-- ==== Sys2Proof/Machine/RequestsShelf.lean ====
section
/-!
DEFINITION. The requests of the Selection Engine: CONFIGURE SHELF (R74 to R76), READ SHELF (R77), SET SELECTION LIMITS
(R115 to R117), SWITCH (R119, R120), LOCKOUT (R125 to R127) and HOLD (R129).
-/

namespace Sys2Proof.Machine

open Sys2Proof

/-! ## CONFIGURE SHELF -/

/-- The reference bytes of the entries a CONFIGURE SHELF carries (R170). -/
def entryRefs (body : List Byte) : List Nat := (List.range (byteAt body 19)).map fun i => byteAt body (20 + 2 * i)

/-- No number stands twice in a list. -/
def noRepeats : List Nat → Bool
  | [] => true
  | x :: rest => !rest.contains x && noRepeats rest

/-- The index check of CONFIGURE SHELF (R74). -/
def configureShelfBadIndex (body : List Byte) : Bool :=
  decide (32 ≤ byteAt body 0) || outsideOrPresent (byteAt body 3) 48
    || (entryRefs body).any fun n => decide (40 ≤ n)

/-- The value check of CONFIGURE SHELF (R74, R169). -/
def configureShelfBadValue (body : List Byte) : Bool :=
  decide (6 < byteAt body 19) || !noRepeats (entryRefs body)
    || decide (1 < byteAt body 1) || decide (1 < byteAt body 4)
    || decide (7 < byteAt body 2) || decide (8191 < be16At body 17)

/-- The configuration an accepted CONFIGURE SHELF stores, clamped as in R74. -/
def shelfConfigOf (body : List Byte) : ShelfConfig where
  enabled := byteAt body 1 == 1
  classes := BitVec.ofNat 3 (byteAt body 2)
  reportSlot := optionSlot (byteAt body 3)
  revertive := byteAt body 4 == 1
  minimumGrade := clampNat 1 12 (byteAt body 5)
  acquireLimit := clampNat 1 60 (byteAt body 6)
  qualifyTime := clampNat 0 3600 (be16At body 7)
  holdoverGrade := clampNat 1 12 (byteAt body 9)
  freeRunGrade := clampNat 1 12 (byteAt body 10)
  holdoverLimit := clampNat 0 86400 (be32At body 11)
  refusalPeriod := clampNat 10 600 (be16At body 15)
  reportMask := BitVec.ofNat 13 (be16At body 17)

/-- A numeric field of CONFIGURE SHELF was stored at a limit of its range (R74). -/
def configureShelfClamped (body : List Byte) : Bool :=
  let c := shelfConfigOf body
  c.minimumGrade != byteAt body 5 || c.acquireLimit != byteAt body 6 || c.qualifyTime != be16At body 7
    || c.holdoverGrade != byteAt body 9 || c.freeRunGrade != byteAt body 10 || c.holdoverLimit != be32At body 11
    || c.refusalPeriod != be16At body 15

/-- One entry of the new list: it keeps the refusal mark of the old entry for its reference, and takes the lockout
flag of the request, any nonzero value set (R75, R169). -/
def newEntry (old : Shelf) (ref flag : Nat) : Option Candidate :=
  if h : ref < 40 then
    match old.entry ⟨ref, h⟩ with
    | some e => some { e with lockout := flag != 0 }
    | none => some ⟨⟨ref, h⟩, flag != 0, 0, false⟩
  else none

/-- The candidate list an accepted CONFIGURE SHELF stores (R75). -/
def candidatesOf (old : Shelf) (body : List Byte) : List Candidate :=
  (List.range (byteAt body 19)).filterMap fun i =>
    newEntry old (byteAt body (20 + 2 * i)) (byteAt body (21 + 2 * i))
※ ※ ※
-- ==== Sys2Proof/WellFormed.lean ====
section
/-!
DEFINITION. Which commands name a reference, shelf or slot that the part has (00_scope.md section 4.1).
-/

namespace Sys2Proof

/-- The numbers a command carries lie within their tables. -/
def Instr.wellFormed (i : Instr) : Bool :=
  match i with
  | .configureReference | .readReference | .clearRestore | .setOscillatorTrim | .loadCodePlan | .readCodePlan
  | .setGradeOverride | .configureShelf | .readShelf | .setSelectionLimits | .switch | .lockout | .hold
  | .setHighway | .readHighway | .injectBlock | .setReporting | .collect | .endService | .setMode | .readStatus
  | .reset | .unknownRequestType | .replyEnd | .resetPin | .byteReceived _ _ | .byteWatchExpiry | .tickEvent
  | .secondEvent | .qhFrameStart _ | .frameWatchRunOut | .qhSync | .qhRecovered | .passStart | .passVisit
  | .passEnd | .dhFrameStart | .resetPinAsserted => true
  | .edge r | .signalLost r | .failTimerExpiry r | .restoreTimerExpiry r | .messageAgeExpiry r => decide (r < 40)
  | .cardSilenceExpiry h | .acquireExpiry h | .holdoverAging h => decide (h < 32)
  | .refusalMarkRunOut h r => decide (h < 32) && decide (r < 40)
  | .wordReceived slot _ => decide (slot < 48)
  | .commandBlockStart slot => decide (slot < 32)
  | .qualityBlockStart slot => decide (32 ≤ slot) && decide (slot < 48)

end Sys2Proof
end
※ ※ ※
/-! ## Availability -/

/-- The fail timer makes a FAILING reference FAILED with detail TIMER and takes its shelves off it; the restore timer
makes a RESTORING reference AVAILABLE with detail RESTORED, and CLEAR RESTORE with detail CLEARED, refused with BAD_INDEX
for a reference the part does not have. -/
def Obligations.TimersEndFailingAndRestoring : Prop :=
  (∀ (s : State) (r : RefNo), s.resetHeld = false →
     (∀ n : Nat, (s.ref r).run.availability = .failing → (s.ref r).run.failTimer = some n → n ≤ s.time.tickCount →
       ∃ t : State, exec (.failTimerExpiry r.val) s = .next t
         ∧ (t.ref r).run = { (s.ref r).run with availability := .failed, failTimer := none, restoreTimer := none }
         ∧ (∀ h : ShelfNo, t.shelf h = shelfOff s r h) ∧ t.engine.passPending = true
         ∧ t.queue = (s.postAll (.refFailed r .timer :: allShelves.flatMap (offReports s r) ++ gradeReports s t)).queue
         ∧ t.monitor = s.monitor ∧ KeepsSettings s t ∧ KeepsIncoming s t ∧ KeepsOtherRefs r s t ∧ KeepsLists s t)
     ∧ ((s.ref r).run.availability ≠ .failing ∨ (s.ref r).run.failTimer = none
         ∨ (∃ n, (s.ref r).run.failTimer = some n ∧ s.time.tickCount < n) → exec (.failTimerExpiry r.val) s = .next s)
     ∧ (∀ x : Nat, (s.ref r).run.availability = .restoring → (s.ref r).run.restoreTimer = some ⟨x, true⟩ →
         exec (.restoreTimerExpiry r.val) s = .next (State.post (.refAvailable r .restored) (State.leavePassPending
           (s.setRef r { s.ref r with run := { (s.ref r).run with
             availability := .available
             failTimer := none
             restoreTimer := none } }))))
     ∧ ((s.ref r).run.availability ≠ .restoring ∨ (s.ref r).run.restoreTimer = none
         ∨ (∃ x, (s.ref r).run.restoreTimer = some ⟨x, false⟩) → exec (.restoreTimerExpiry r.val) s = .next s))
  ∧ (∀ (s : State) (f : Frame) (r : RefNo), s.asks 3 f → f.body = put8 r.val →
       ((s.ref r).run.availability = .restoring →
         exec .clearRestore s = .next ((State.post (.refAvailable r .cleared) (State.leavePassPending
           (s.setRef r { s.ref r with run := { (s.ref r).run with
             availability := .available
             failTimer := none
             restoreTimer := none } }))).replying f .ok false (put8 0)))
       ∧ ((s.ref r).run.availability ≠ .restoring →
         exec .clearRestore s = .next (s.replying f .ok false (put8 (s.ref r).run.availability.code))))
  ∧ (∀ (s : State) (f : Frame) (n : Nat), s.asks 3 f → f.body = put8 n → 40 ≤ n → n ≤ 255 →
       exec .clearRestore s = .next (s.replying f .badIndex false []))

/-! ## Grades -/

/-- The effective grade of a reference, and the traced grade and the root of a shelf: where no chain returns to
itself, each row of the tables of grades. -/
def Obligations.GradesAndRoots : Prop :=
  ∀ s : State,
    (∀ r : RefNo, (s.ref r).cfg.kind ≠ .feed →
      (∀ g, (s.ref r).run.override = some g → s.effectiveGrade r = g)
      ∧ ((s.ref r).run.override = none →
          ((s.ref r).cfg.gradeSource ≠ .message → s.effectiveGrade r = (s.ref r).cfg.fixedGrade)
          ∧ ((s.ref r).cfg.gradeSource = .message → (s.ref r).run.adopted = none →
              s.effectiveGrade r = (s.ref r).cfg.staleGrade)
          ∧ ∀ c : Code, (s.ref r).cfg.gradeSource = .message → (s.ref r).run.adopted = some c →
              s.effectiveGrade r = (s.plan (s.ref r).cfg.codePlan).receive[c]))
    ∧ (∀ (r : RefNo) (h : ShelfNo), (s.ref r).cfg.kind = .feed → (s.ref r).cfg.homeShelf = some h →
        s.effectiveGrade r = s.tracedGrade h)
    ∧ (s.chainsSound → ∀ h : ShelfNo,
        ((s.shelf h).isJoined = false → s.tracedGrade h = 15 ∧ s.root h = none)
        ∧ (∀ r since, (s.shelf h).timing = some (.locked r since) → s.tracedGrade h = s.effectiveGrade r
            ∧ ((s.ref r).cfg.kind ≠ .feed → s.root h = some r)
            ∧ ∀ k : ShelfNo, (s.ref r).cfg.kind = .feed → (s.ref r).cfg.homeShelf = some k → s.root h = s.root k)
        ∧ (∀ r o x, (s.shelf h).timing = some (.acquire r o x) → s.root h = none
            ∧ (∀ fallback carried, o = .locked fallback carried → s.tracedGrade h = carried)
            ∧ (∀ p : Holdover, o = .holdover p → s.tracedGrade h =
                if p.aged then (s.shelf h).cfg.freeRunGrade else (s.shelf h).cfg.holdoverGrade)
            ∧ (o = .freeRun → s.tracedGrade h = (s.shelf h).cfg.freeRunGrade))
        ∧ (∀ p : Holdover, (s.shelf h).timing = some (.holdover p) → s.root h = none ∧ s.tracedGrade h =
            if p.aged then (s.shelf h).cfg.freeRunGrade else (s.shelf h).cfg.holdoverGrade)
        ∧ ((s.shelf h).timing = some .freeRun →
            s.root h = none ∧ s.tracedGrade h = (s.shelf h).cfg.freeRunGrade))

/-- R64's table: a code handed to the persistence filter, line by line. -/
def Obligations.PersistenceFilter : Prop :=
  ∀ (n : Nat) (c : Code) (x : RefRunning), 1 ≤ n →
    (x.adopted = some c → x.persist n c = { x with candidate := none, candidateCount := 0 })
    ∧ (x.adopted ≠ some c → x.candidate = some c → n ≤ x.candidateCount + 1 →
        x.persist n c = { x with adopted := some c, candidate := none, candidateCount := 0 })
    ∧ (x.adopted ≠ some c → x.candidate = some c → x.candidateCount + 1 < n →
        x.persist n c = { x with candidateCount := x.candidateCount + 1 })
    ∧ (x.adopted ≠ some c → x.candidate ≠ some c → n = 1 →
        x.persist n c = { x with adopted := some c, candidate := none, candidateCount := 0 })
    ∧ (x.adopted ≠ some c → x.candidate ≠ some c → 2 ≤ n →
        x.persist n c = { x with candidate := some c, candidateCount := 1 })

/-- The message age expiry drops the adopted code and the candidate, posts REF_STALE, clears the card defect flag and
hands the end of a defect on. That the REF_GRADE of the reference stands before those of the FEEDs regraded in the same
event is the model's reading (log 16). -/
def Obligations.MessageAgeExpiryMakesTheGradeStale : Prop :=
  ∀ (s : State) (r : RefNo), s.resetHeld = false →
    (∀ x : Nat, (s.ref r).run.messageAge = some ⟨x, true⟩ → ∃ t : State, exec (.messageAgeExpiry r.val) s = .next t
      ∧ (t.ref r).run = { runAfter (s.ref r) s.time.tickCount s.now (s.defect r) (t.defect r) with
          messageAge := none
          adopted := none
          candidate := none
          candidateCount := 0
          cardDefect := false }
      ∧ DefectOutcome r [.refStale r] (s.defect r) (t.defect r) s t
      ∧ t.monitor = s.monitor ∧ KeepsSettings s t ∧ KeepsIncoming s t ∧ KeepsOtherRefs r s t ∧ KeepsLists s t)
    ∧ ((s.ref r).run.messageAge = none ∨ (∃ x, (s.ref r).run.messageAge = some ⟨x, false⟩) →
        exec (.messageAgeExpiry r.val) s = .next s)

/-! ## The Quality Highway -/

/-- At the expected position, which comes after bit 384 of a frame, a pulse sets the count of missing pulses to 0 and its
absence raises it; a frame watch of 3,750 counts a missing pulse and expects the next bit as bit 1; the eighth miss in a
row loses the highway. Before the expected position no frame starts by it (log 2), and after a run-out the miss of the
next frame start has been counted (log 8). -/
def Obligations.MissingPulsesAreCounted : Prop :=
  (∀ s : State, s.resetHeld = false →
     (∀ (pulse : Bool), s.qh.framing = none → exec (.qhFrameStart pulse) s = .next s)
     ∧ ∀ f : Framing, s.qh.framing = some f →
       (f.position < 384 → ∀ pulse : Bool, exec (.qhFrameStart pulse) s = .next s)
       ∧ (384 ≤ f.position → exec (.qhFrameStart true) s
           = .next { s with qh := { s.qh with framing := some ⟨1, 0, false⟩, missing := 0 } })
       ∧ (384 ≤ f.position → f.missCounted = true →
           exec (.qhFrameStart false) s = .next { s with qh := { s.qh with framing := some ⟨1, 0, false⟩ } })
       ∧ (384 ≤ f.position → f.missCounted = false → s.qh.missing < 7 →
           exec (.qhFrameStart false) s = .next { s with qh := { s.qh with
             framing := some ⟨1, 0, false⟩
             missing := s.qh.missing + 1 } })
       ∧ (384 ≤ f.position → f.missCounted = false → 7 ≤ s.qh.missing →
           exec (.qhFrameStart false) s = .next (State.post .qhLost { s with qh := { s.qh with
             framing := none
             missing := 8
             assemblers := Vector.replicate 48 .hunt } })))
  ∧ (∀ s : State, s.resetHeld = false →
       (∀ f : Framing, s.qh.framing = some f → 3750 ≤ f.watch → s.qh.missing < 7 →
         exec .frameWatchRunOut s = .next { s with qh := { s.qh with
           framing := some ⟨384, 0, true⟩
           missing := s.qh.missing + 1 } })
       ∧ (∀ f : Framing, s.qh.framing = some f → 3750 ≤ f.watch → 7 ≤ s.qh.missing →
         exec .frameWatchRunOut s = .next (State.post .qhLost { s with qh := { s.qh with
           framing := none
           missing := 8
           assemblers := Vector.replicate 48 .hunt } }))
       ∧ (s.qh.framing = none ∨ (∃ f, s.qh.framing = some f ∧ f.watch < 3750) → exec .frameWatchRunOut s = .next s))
※ ※ ※
WHAT THE EXERCISE ASKS | Could you retype exactly the lines above, starting at the line that contains "0, 0, false⟩" and ending at the line that contains "newEntry old (byteAt", and nothing more?

ANSWER FOR THIS EXERCISE |
    | none => some ⟨⟨ref, h⟩, flag != 0, 0, false⟩
  else none

/-- The candidate list an accepted CONFIGURE SHELF stores (R75). -/
def candidatesOf (old : Shelf) (body : List Byte) : List Candidate :=
  (List.range (byteAt body 19)).filterMap fun i =>
    newEntry old (byteAt body (20 + 2 * i)) (byteAt body (21 + 2 * i))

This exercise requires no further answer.